Task to carry out:
Please take the entries below from the first line through the line containing "values are the" and repeat them exactly, leaving out everything after.

Supplied material:

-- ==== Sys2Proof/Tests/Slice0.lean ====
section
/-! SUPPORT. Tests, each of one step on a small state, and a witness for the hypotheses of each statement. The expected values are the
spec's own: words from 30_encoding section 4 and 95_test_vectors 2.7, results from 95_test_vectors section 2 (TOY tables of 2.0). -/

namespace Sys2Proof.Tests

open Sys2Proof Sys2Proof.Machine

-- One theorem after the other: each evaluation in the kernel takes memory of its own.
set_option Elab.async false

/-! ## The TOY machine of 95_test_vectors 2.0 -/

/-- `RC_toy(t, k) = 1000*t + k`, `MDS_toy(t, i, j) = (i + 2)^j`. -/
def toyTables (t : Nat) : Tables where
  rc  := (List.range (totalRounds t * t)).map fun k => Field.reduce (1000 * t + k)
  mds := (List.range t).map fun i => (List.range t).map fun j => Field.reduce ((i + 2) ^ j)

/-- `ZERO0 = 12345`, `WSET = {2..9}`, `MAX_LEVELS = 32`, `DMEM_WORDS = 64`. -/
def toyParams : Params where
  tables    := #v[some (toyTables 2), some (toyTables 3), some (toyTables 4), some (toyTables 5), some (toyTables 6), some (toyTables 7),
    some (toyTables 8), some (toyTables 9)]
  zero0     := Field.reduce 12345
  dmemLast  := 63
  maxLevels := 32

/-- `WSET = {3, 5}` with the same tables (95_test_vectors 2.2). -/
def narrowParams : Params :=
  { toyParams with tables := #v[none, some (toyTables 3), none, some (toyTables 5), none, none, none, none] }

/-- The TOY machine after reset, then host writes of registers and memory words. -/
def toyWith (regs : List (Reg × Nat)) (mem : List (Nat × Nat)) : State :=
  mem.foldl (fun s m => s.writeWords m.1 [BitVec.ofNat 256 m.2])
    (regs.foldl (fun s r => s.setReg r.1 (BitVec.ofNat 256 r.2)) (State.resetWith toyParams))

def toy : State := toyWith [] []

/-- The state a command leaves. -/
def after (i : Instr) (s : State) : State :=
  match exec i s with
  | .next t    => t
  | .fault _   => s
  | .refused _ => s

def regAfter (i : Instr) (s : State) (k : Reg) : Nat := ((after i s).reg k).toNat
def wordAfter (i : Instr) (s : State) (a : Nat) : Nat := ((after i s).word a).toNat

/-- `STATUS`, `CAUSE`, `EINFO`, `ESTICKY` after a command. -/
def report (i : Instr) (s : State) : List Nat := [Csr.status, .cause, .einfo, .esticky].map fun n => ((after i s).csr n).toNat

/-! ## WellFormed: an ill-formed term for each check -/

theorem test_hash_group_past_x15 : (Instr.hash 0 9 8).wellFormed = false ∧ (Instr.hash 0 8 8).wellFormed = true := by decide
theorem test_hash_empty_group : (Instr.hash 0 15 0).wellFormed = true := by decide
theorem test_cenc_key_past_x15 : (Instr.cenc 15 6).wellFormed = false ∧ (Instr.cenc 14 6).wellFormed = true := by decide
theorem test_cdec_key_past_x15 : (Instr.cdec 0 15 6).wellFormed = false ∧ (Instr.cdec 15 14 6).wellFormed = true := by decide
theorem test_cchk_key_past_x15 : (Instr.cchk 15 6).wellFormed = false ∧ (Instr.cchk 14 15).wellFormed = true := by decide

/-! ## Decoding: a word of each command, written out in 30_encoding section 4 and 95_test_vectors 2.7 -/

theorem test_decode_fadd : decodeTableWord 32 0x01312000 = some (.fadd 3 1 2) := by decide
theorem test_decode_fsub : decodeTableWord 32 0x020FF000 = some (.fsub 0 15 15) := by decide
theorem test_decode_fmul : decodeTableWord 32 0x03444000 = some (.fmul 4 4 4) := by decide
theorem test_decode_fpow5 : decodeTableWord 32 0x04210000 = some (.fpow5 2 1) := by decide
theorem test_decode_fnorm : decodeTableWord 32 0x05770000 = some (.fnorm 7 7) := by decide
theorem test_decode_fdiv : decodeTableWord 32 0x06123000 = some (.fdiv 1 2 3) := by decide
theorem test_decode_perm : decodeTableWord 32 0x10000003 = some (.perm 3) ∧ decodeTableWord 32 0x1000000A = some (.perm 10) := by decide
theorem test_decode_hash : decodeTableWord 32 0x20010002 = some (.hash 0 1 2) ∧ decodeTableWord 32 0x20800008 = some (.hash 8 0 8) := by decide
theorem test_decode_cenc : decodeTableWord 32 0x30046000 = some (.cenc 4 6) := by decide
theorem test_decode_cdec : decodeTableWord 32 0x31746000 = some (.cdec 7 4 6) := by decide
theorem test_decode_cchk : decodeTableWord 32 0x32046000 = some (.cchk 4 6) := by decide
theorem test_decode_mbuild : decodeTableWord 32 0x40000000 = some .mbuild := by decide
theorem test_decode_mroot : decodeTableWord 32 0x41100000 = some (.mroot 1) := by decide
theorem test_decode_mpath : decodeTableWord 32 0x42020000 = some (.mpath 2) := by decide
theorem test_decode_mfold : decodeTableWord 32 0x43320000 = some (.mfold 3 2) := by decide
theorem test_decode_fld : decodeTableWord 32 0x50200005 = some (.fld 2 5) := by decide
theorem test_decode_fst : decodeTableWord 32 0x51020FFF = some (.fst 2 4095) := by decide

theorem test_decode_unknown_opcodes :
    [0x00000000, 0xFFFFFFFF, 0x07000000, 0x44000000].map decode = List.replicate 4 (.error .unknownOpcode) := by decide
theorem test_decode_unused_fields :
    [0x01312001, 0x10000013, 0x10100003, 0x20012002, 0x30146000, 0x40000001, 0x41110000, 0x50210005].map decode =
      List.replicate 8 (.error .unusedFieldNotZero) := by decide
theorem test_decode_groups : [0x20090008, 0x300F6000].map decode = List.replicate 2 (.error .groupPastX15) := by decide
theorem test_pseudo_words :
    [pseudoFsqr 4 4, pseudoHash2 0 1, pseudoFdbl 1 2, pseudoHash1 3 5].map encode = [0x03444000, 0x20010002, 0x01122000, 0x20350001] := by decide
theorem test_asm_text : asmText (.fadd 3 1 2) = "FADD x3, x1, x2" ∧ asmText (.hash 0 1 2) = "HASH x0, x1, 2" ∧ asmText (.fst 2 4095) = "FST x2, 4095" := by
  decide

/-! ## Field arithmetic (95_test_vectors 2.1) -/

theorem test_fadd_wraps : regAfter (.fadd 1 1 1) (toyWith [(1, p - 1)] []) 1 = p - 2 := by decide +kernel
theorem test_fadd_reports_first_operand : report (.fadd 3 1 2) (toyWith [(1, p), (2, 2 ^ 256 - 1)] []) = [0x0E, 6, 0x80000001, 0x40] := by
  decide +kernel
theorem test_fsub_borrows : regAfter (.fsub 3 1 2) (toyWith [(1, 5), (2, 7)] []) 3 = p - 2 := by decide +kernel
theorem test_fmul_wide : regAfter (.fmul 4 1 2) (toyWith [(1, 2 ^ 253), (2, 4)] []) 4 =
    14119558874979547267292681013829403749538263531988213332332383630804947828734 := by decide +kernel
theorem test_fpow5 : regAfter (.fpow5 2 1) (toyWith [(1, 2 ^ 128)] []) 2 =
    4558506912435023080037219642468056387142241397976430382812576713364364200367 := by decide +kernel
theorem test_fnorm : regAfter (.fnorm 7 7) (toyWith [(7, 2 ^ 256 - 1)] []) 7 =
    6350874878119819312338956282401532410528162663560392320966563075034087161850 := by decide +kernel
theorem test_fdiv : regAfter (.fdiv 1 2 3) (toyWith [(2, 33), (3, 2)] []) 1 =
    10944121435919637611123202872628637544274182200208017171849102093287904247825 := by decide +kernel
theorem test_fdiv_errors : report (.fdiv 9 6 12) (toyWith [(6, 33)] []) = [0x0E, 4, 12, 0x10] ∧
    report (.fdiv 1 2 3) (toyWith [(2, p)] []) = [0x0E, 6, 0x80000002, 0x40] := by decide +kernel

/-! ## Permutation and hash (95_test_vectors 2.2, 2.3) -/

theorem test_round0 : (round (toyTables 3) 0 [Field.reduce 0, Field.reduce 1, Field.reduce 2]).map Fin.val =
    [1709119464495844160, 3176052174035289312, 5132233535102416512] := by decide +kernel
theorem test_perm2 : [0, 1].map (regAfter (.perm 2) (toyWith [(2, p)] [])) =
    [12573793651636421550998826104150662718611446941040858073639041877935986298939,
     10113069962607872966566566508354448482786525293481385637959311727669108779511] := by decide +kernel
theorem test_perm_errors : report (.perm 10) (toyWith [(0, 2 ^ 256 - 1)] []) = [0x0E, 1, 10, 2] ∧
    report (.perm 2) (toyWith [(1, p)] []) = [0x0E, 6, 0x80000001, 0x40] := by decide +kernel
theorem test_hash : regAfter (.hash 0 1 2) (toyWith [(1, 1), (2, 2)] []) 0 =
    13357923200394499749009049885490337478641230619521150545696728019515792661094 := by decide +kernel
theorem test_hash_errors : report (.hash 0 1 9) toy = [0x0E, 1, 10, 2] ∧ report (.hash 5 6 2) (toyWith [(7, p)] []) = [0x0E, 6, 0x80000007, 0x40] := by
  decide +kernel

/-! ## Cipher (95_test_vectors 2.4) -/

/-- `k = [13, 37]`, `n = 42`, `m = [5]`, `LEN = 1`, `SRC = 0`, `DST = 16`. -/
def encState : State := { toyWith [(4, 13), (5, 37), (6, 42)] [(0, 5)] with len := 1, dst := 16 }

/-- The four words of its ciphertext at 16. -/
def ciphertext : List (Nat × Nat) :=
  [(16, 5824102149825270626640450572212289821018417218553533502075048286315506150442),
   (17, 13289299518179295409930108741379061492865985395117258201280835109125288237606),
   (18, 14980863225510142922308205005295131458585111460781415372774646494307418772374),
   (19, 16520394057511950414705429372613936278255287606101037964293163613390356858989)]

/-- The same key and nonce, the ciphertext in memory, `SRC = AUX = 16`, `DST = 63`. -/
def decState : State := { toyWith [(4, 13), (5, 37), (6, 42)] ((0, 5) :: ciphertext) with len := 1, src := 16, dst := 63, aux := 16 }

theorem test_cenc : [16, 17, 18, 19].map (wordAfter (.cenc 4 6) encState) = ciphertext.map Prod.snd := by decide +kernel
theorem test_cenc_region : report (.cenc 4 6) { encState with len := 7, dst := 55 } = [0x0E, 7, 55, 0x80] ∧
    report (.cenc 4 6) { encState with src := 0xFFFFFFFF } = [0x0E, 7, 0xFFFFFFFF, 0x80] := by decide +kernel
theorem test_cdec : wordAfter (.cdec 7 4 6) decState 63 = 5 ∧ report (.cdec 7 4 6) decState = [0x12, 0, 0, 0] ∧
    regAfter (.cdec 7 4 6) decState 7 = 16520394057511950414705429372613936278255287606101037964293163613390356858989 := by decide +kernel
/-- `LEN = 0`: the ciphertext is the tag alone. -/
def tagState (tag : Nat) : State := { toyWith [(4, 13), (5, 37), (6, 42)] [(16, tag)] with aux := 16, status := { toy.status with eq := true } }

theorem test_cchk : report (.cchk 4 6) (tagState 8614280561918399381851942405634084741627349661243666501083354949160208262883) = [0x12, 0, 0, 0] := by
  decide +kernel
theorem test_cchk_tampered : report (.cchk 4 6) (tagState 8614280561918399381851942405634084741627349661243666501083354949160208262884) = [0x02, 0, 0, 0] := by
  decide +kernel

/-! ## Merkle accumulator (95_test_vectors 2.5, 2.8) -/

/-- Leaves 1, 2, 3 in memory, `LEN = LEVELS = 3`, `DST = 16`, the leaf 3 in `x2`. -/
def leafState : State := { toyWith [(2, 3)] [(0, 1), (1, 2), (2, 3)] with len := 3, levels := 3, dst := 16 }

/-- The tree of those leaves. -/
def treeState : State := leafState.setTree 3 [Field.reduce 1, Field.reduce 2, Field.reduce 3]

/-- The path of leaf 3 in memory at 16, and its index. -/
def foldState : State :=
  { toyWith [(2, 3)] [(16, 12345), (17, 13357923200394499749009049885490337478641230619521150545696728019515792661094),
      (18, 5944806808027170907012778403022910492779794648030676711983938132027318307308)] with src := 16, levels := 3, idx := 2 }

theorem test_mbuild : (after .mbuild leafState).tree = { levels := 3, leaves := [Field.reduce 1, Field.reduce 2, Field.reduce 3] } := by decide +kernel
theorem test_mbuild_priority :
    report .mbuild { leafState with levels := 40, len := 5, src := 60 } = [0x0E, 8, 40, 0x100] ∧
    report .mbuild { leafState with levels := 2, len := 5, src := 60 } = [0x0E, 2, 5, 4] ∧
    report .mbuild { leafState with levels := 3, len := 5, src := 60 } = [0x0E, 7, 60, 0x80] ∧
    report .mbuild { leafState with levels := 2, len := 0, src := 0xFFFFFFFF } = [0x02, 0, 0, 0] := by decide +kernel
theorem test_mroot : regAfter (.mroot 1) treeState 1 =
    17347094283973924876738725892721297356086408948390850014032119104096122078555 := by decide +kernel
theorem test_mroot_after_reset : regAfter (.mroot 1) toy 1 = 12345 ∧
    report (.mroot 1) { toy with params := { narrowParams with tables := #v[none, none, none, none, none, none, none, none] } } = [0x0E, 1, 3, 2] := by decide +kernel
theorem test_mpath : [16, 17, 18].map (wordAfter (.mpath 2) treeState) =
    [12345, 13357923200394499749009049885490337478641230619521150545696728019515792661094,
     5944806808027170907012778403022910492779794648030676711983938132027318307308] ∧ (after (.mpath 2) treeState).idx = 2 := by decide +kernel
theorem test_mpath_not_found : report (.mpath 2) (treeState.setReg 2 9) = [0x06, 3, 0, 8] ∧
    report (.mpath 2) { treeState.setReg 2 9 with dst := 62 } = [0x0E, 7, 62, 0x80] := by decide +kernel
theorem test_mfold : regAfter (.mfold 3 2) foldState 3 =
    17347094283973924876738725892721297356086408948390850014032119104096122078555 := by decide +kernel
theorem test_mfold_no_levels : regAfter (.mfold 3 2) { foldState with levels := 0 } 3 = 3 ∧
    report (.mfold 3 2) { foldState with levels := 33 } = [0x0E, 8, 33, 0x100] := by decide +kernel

Result:
-- ==== Sys2Proof/Tests/Slice0.lean ====
section
/-! SUPPORT. Tests, each of one step on a small state, and a witness for the hypotheses of each statement. The expected values are the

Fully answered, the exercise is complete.